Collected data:

/-- A token between an output stage and the slot its route reserved (05 R107), with the engine command it carries to e0, e1 or e2. The producer is the ply of its route, or 4 for the token fabric port (05 R437). -/
structure Flight where
  dst : Endpt
  tok : Token
  prod : Nat
  cmd : Option EngCmd := none
  deriving DecidableEq, Repr, Inhabited

/-- A slot granted to a producer, and whether the producer sees it yet (05 R437). -/
structure Grant where
  prod : Nat
  seen : Bool
  deriving DecidableEq, Repr, Inhabited

/-- An input channel (05 R99, R437). -/
structure Chan where
  toks : List Token := []
  grants : List Grant := []
  deriving DecidableEq, Repr, Inhabited

/-- A rule of an element: trigger word, the word of its action and the action (05 R95, R100). -/
structure Rule where
  trig : BitVec 32 := 0
  word : Code := 0
  act : Instr := .nop
  deriving DecidableEq, Repr, Inhabited

/-- A route (05 R106, R114). -/
structure Route where
  src : Endpt
  back : Bool
  dests : List Endpt
  deriving DecidableEq, Repr, Inhabited

/-- The remote input a far output is bound to (05 R139). -/
structure FarBind where
  core : Nat
  elem : Nat
  ch : Nat
  ply : Nat
  deriving DecidableEq, Repr, Inhabited

/-- A far record with its binding and its passes, the tokens of each pass oldest first (05 R108, R114). `ended` is set when the route carries nothing more but the end token in `tail`, which waits for room (21 R383). -/
structure Far where
  out : Bool := true
  ep : Endpt := .select
  bind : Option FarBind := none
  passes : List (List Token) := []
  ended : Bool := false
  tail : Option Token := none
  absorb : Bool := false
  deriving DecidableEq, Repr, Inhabited

/-- The per-rule state of MERGEU (07 R173); lastB says that arm B was served last. -/
structure MergeU where
  lastB : Bool := true
  endA : Bool := false
  xA : Bool := false
  endB : Bool := false
  xB : Bool := false
  deriving DecidableEq, Repr, Inhabited

/-- The per-rule state of SINK (07 R177). -/
structure SinkSt where
  count : Nat := 0
  err : Bool := false
  deriving DecidableEq, Repr, Inhabited

/-- The state of one element in one ply (05 R95, 07 R183); `markDue` are the outputs on which the marker of cut `markCut` has still to be placed, ahead of any later token (21 R387); dray and pray mark the registers and predicates that descend from a ray delivery (13 R298, 21 R391). -/
structure EPly where
  d : Tab Word := []
  p : BitVec 8 := 1
  k : Nat := 1
  infl : BitVec 16 := 0
  nt : Nat := 0
  rv : Rsv := {}
  mergeu : Tab MergeU := []
  sinks : Tab SinkSt := []
  redDone : BitVec 8 := 0
  popped : Tab Nat := []
  stopped : Bool := false
  heldB : Bool := false
  markDue : Nat := 0
  markCut : Nat := 0
  dray : BitVec 8 := 0
  pray : BitVec 8 := 0
  deriving DecidableEq, Repr, Inhabited

/-- One contribution to a round of RED (07 R179). -/
structure RedPart where
  elem : Nat
  data : Word
  e : Bool
  x : Bool
  deriving DecidableEq, Repr, Inhabited

/-- A snapshot of an element at a cut (21 R387), with its contributions to the open rounds of RED by group (07 R179, R183). -/
structure Snap where
  cut : Nat
  st : EPly
  reds : Tab RedPart := []
  deriving DecidableEq, Repr, Inhabited

/-- The states of a ply (05 R97). -/
inductive PlySt | free | loading | staged | active
  deriving DecidableEq, Repr, Inhabited

/-- A ply of a core (05 R97, R114, R118; 21 R383, R387); `frozen` while its context is switched out (21 R395), `contained` the nodes of the groups that a KILL has contained (21 R383). While it is LOADING, `loader` is the block that the block scheduler loads, and `byInstr` says that a CFG.LD loads it. -/
structure Ply where
  st : PlySt := .free
  ctx : Nat := 0
  image : Word := 0
  rules : Tab (Tab Rule) := []
  elems : Tab EPly := []
  routes : List Route := []
  fars : Tab Far := []
  sports : Nat := 0
  eports : Nat := 0
  entry : Option Endpt := none
  nsink : Nat := 0
  reds : Tab (List RedPart) := []
  draining : Bool := false
  frozen : Bool := false
  contained : List Nat := []
  forwarded : List Nat := []
  snaps : Tab (List Snap) := []
  loader : Option Nat := none
  byInstr : Bool := false
  deriving DecidableEq, Repr, Inhabited

/-- The progress of a request in an element's request unit (12 R278, R281). -/
inductive ReqSt
  | waiting
  | held
  | done (v : Word)
  | failed
  deriving DecidableEq, Repr, Inhabited

/-- What a request does (12 R280). -/
inductive ReqKind
  | load (sz : Sz)
  | store (sz : Sz)
  | amo (op : Nat) (sz : Sz)
  | xlate (wr : Bool)
  | occl
  deriving DecidableEq, Repr, Inhabited

/-- A request of an element (12 R278): what it does, its destination, the operands read at selection, and what its response emits. `endX` holds for an end firing and its X bit (07 R170), `parkable` where a head descends from a ray delivery (21 R391), `npg` and `marks` for the pages an XLATE has verified (12 R282), `no` its number in selection order on the core. -/
structure Req where
  ply : Nat := 0
  rule : Nat := 0
  word : Code := 0
  kind : ReqKind := .occl
  dst : EDst := .null
  ea : Word := 0
  opnd : Word := 0
  tag : Nat := 0
  endX : Option Bool := none
  ray : Bool := false
  parkable : Bool := false
  npg : Nat := 0
  marks : Nat := 2
  no : Nat := 0
  st : ReqSt := .waiting
  elem : Nat := 0
  deriving DecidableEq, Repr, Inhabited

/-- A queue operation of an element (07 R182): the push of a token, the release of n slots, or the grant of n slots to an RSV or (`amp`) an AMPLIFY, with what answers its firing: the outputs, the tag, D, and whether it descends from a ray. -/
inductive QueueOp
  | token
  | release (n : Nat)
  | grant (amp : Bool) (n mask tag : Nat) (d : EDst) (ray : Bool)
  deriving DecidableEq, Repr, Inhabited

/-- A queue operation that waits: the push of an ENQ whose earlier requests are not yet performed (13 R299), or what its element has sent behind one (07 R182): its element and ply, the request number of its firing, its queue, the deadline of its region, and the token. -/
structure Push where
  op : QueueOp := .token
  elem : Nat := 0
  ply : Nat := 0
  before : Nat := 0
  queue : Nat := 0
  dl : Option Deadline := none
  tok : Wide := 0
  deriving DecidableEq, Repr, Inhabited

/-- An image of the configuration cache (05 R116): its entry, its tags and its bytes, the oldest load first; `doomed` says that it is removed when the read of it ends (05 R134). -/
structure CfgImage where
  slot : Nat
  addr : Word
  part : Nat
  bytes : List Byte
  doomed : Bool := false
  deriving DecidableEq, Repr, Inhabited

/-- The fabric of a core (05 R95 to R120, 12 R278, 21 R391, R392); `selq` holds the tokens at the selection port, each with the context that its ply served when it arrived (R117); `pushes` the queue operations of elements that wait, in the order of their firings. -/
structure Fabric where
  plies : Tab Ply := []
  order : List Nat := [0, 1, 2, 3]
  chans : Tab Chan := []
  flights : List Flight := []
  reqs : Tab (List Req) := []
  reqNo : Nat := 0
  selq : List (Token × Nat) := []
  cfg : List CfgImage := []
  park : List Req := []
  pushes : List Push := []
  deriving DecidableEq, Repr, Inhabited

/-- A queue operation that is the grant of an RSV or an AMPLIFY (07 R182). -/
def Push.isGrant (x : Push) : Bool :=
  match x.op with
  | .grant .. => true
  | _ => false

/-- A message at a token fabric port, with its number in the order of arrival (05 R111, R112), the valid handler entry that it found on arrival (05 R113) and the slice whose token it is, where one delivered it as a message (09 R220). -/
structure PortMsg where
  msg : Wide := 0
  no : Nat := 0
  entry : Option Word := none
  slice : Option Nat := none
  deriving DecidableEq, Repr, Inhabited

/-- The token fabric port of a core (05 R109 to R113): handler table, unbound queue and inbox in arrival order with the messages that have arrived so far, the second token of a delivery under way with the slice of its message; messages of kind 2 in arrival order (17 R335); the half of a message that a ply has sent (07 R180); the beats of a ray that an element (as ply * 128 + element) has sent so far (18 R348). -/
structure Port where
  handlers : Tab Word := []
  unbound : List PortMsg := []
  inbox : List PortMsg := []
  arrivals : Nat := 0
  remote : List PortMsg := []
  second : Option (Endpt × Token) := none
  secondOf : Option Nat := none
  half : Tab Word := []
  rays : Tab (List Wide) := []
  tokdrop : Nat := 0
  deriving DecidableEq, Repr, Inhabited

/-- A stream descriptor (12 R268). -/
structure SDesc where
  ind : Bool := false
  base : Word := 0
  n0 : Nat := 0
  n1 : Nat := 1
  n2 : Nat := 1
  st0 : Int := 0
  st1 : Int := 0
  st2 : Int := 0
  esz : Nat := 1
  write : Bool := false
  ord : Nat := 0
  sc : Nat := 0
  eos : Bool := false
  mark : Bool := false
  ctok : Bool := false
  sext : Bool := false
  shift : Nat := 0
  iw : Bool := false
  deriving DecidableEq, Repr, Inhabited

/-- A stream port's record of a cut (21 R387, R388): the cut, the number of the command, its element, and the input channel of the destination that saved it, 256 for the record of a write port. -/
structure CutRec where
  cut : Nat
  cmd : Nat := 0
  elem : Nat
  dst : Nat := 256
  deriving DecidableEq, Repr, Inhabited

/-- A stream command (12 R267, R274), its number on the core and the commands that a STR.BAR puts before it (R275). -/
structure SCmd where
  desc : SDesc
  ply : Nat
  id : Nat
  after : List Nat
  deriving DecidableEq, Repr, Inhabited

/-- A command that runs (12 R269): the next element, whether its last element is done, and whether the end token of EOS is still due. -/
structure SRun where
  cmd : SCmd
  e : Nat := 0
  last : Bool := false
  eosDue : Bool := false
  deriving DecidableEq, Repr, Inhabited

/-- A window of a stream port (11 R256): its first page, its base address (of the page, or of its descriptor where CMP is set), its pages, and when it was used last. -/
structure Win where
  vbase : Nat
  pbase : Nat
  npg : Nat
  rd : Bool
  w : Bool
  cmp : Bool
  used : Nat := 0
  deriving DecidableEq, Repr, Inhabited

/-- Where a virtual byte lies: at a physical address, or at an offset of a compressed page (11 R253, R261). -/
inductive Loc
  | plain (pa : Nat)
  | comp (desc off : Nat)
  deriving DecidableEq, Repr, Inhabited

/-- A line of a port's stream window (11 R257; 13 R303): its virtual address, where its bytes lie (physical, or at an offset of the page of a descriptor), the bytes held, those that are uncorrectable, and for a read the first element that it does not serve; `stuck` says that its write-back has failed and awaits a decision. -/
structure WLine where
  va : Nat
  cmp : Bool := false
  at_ : Nat := 0
  off : Nat := 0
  bytes : Tab Byte := []
  bad : List Nat := []
  upto : Nat := 0
  stuck : Bool := false
  deriving DecidableEq, Repr, Inhabited

/-- A window being built, whose next page awaits the host's walk: its first page, the leaf of it with the first page the leaf maps, and the pages verified so far (11 R256; 00 R8). -/
structure WinBuild where
  page : Nat := 0
  leaf : Nat := 0
  vpn : Nat := 0
  npg : Nat := 1
  deriving DecidableEq, Repr, Inhabited

/-- A stream port (12 R267, 11 R257, 21 R388); `builds` holds at 0 the window that its own access builds, at 1 that of a WIN.SET; `cuts` holds its records of cuts, those of one destination the newest first, `due` the records that lie in the command it takes up next, and `past` the last command that ended with the tokens it sent; `reached` is where the next element of a write goes, once translated, as pieces of (virtual address, place, bytes) (15 R315). -/
structure SPort where
  armed : Option (SDesc × Nat) := none
  queue : List SCmd := []
  run : Option SRun := none
  faulted : Bool := false
  err : Bool := false
  toks : List Token := []
  wins : Tab Win := []
  builds : Tab WinBuild := []
  lines : List WLine := []
  bar : List Nat := []
  cuts : List CutRec := []
  due : List CutRec := []
  past : Option (Nat × Nat) := none
  reached : Option (List (Nat × Loc × Nat)) := none
  deriving DecidableEq, Repr, Inhabited

/-- A slice of the matrix array (08 R185, R190, R192): values by k * 128 + n and scales by column * 4P + group. -/
structure MxSlice where
  valid : Bool := false
  bt : MTy := .bf16
  aen : Bool := false
  ben : Bool := false
  vals : Tab Nat := []
  scales : Tab Nat := []
  deriving DecidableEq, Repr, Inhabited

/-- A fired A row: its 256 bytes and the scales of its groups (08 R193, R202). -/
structure MxRow where
  bytes : List Byte := []
  scales : List Byte := []
  deriving DecidableEq, Repr, Inhabited

/-- An operation of the matrix queue (08 R187): its context, word, register operands, threshold and rounding mode at issue, whether its gang had lost a member then (R201); and its progress: the next row, unit or edge, rows or payload bytes done, rows fired and not yet written, the mask of the edge group and those of the groups before it, the failure that takes effect once the rows fired are written, whether it joined its gang, whether it runs degraded (23 R414). -/
structure MxOp where
  ctx : Nat := 0
  word : Code := 0
  act : Instr := .nop
  a : Word := 0
  b : Word := 0
  thr : BitVec 32 := 0
  rm : Rm := .rne
  late : Bool := false
  begun : Bool := false
  row : Nat := 0
  written : Nat := 0
  fired : List MxRow := []
  mask : Nat := 0
  masks : List Nat := []
  fail : Option (Cause × Nat) := none
  joined : Bool := false
  degraded : Bool := false
  deriving DecidableEq, Repr, Inhabited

_Work instruction_: Where in the entries does the word "carries" occur? Copy out each line that has it.

_Expected output_:
/-- A token between an output stage and the slot its route reserved (05 R107), with the engine command it carries to e0, e1 or e2. The producer is the ply of its route, or 4 for the token fabric port (05 R437). -/
/-- A far record with its binding and its passes, the tokens of each pass oldest first (05 R108, R114). `ended` is set when the route carries nothing more but the end token in `tail`, which waits for room (21 R383). -/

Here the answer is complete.